## PROBLEM STATEMENT:
Copy out only the span from the line with "(p : Part) : (applyAll f as p).bc" to the end of the data, both ends kept, word for word.

## STUDY MATERIAL:
-- ==== Sys2Proof/Laws/Frames.lean ====
section
/-! SUPPORT. What the shared operations leave as it was: reports, messages, entries, lockouts, trips and the judgements of an event.
Each lemma names the block an operation does not touch. -/

namespace Sys2Proof.Machine

/-! ### Each of a list of steps -/

/-- What every step of a list keeps, the list keeps. -/
theorem applyAll_keeps {α β : Type} (g : Part → β) {f : α → Part → Part} (h : ∀ a p, g (f a p) = g p) (as : List α)
    (p : Part) : g (applyAll f as p) = g p := by
  induction as generalizing p with
  | nil => rfl
  | cons a as ih => rw [applyAll, ih, h]

@[simp] theorem applyAll_on {α : Type} {f : α → Part → Part} (h : ∀ a p, (f a p).on = p.on) (as : List α)
    (p : Part) : (applyAll f as p).on = p.on := applyAll_keeps (fun p => p.on) h as p

@[simp] theorem applyAll_dc {α : Type} {f : α → Part → Part} (h : ∀ a p, (f a p).dc = p.dc) (as : List α)
    (p : Part) : (applyAll f as p).dc = p.dc := applyAll_keeps (fun p => p.dc) h as p

@[simp] theorem applyAll_eu {α : Type} {f : α → Part → Part} (h : ∀ a p, (f a p).eu = p.eu) (as : List α)
    (p : Part) : (applyAll f as p).eu = p.eu := applyAll_keeps (fun p => p.eu) h as p

@[simp] theorem applyAll_sq {α : Type} {f : α → Part → Part} (h : ∀ a p, (f a p).sq = p.sq) (as : List α)
    (p : Part) : (applyAll f as p).sq = p.sq := applyAll_keeps (fun p => p.sq) h as p

@[simp] theorem applyAll_pu {α : Type} {f : α → Part → Part} (h : ∀ a p, (f a p).pu = p.pu) (as : List α)
    (p : Part) : (applyAll f as p).pu = p.pu := applyAll_keeps (fun p => p.pu) h as p

@[simp] theorem applyAll_tu {α : Type} {f : α → Part → Part} (h : ∀ a p, (f a p).tu = p.tu) (as : List α)
    (p : Part) : (applyAll f as p).tu = p.tu := applyAll_keeps (fun p => p.tu) h as p

@[simp] theorem applyAll_nu {α : Type} {f : α → Part → Part} (h : ∀ a p, (f a p).nu = p.nu) (as : List α)
    (p : Part) : (applyAll f as p).nu = p.nu := applyAll_keeps (fun p => p.nu) h as p

@[simp] theorem applyAll_bc {α : Type} {f : α → Part → Part} (h : ∀ a p, (f a p).bc = p.bc) (as : List α)
    (p : Part) : (applyAll f as p).bc = p.bc := applyAll_keeps (fun p => p.bc) h as p

@[simp] theorem applyAll_ru {α : Type} {f : α → Part → Part} (h : ∀ a p, (f a p).ru = p.ru) (as : List α)
    (p : Part) : (applyAll f as p).ru = p.ru := applyAll_keeps (fun p => p.ru) h as p

@[simp] theorem applyAll_rs {α : Type} {f : α → Part → Part} (h : ∀ a p, (f a p).rs = p.rs) (as : List α)
    (p : Part) : (applyAll f as p).rs = p.rs := applyAll_keeps (fun p => p.rs) h as p

@[simp] theorem applyAll_li {α : Type} {f : α → Part → Part} (h : ∀ a p, (f a p).li = p.li) (as : List α)
    (p : Part) : (applyAll f as p).li = p.li := applyAll_keeps (fun p => p.li) h as p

## RESPONSE TO THIS TASK:
    (p : Part) : (applyAll f as p).bc = p.bc := applyAll_keeps (fun p => p.bc) h as p

@[simp] theorem applyAll_ru {α : Type} {f : α → Part → Part} (h : ∀ a p, (f a p).ru = p.ru) (as : List α)
    (p : Part) : (applyAll f as p).ru = p.ru := applyAll_keeps (fun p => p.ru) h as p

@[simp] theorem applyAll_rs {α : Type} {f : α → Part → Part} (h : ∀ a p, (f a p).rs = p.rs) (as : List α)
    (p : Part) : (applyAll f as p).rs = p.rs := applyAll_keeps (fun p => p.rs) h as p

@[simp] theorem applyAll_li {α : Type} {f : α → Part → Part} (h : ∀ a p, (f a p).li = p.li) (as : List α)
    (p : Part) : (applyAll f as p).li = p.li := applyAll_keeps (fun p => p.li) h as p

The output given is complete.